⟨

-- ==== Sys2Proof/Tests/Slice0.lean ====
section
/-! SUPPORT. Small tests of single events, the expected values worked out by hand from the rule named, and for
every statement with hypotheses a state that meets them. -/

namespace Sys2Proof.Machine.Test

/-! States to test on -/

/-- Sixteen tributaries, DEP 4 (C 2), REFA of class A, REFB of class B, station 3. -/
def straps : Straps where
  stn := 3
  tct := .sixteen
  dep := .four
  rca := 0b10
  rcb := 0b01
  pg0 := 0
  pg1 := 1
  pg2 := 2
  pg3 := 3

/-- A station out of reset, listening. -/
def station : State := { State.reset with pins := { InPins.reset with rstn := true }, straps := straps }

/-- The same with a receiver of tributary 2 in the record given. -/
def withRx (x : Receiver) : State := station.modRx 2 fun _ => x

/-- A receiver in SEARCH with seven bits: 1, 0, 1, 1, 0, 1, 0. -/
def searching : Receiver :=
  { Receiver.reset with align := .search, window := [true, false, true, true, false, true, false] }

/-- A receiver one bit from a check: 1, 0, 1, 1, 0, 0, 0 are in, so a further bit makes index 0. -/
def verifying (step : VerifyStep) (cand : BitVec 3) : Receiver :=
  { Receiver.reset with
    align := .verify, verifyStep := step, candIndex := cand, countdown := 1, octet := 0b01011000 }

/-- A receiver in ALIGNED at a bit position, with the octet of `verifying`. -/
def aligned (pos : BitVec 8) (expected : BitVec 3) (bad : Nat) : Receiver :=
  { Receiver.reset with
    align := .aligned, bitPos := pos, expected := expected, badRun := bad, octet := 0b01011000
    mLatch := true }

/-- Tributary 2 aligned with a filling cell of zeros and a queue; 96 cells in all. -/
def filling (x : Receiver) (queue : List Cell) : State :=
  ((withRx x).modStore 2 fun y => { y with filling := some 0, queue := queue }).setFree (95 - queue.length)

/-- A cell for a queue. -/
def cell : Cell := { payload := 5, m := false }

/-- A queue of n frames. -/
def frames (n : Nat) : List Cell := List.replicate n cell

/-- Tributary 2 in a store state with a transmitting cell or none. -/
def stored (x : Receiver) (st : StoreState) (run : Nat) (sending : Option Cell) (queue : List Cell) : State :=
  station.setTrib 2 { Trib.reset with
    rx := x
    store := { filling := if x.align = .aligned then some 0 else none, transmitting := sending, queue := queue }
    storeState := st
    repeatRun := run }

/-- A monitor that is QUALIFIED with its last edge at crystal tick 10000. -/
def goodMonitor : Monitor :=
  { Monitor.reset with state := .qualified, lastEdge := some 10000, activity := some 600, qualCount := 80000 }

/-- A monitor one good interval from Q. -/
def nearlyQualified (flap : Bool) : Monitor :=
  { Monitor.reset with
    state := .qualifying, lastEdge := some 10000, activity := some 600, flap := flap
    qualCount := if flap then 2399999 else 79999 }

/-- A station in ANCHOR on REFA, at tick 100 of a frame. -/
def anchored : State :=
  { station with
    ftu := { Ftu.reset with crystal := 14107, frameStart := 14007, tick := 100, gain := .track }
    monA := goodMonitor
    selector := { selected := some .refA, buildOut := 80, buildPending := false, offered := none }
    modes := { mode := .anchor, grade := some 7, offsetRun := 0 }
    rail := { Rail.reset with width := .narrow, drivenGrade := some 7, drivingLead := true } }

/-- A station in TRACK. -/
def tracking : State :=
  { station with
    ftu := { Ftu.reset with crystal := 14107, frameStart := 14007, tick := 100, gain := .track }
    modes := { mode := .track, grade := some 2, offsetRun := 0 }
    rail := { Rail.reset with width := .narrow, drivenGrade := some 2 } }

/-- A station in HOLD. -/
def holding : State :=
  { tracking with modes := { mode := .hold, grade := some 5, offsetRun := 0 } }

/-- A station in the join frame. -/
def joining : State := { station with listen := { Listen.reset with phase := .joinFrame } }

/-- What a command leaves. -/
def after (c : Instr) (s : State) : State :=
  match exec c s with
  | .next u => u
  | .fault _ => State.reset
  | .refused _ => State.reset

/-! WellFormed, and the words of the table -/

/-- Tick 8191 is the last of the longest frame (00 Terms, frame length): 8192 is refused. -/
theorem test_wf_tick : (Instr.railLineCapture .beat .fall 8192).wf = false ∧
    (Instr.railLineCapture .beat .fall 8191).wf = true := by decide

⟩
⟨

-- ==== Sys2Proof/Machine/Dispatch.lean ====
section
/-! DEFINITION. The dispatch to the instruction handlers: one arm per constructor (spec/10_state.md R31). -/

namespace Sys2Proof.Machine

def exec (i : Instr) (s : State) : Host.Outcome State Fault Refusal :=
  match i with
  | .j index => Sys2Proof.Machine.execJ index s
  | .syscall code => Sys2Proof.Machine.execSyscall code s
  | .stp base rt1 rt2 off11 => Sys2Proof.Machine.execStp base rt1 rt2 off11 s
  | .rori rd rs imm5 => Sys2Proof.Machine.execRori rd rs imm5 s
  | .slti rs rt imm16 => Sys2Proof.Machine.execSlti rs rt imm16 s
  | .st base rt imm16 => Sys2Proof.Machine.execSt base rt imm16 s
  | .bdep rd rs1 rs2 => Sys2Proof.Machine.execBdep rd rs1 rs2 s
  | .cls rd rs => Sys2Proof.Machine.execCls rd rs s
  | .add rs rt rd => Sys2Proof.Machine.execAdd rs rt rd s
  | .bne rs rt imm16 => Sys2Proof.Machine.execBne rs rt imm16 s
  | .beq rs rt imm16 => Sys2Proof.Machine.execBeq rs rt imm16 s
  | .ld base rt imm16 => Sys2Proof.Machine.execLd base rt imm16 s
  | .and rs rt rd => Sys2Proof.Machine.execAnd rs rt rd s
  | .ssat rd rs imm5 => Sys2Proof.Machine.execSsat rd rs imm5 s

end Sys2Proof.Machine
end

⟩
⟨

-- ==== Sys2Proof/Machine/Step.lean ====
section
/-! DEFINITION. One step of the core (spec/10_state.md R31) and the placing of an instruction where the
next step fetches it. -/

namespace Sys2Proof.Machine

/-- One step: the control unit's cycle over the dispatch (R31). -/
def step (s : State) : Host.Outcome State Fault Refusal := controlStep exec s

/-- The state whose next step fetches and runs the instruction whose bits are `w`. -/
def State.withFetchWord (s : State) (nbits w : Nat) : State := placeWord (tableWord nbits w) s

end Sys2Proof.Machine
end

⟩

YOUR ASSIGNMENT:
Print exactly the lines of the listing above starting at the line containing "-- ==== Sys2Proof/Tests/Slice0.lean" and ending at the line containing "def verifying (step", both included.

SOLVED EXERCISE:
-- ==== Sys2Proof/Tests/Slice0.lean ====
section
/-! SUPPORT. Small tests of single events, the expected values worked out by hand from the rule named, and for
every statement with hypotheses a state that meets them. -/

namespace Sys2Proof.Machine.Test

/-! States to test on -/

/-- Sixteen tributaries, DEP 4 (C 2), REFA of class A, REFB of class B, station 3. -/
def straps : Straps where
  stn := 3
  tct := .sixteen
  dep := .four
  rca := 0b10
  rcb := 0b01
  pg0 := 0
  pg1 := 1
  pg2 := 2
  pg3 := 3

/-- A station out of reset, listening. -/
def station : State := { State.reset with pins := { InPins.reset with rstn := true }, straps := straps }

/-- The same with a receiver of tributary 2 in the record given. -/
def withRx (x : Receiver) : State := station.modRx 2 fun _ => x

/-- A receiver in SEARCH with seven bits: 1, 0, 1, 1, 0, 1, 0. -/
def searching : Receiver :=
  { Receiver.reset with align := .search, window := [true, false, true, true, false, true, false] }

/-- A receiver one bit from a check: 1, 0, 1, 1, 0, 0, 0 are in, so a further bit makes index 0. -/
def verifying (step : VerifyStep) (cand : BitVec 3) : Receiver :=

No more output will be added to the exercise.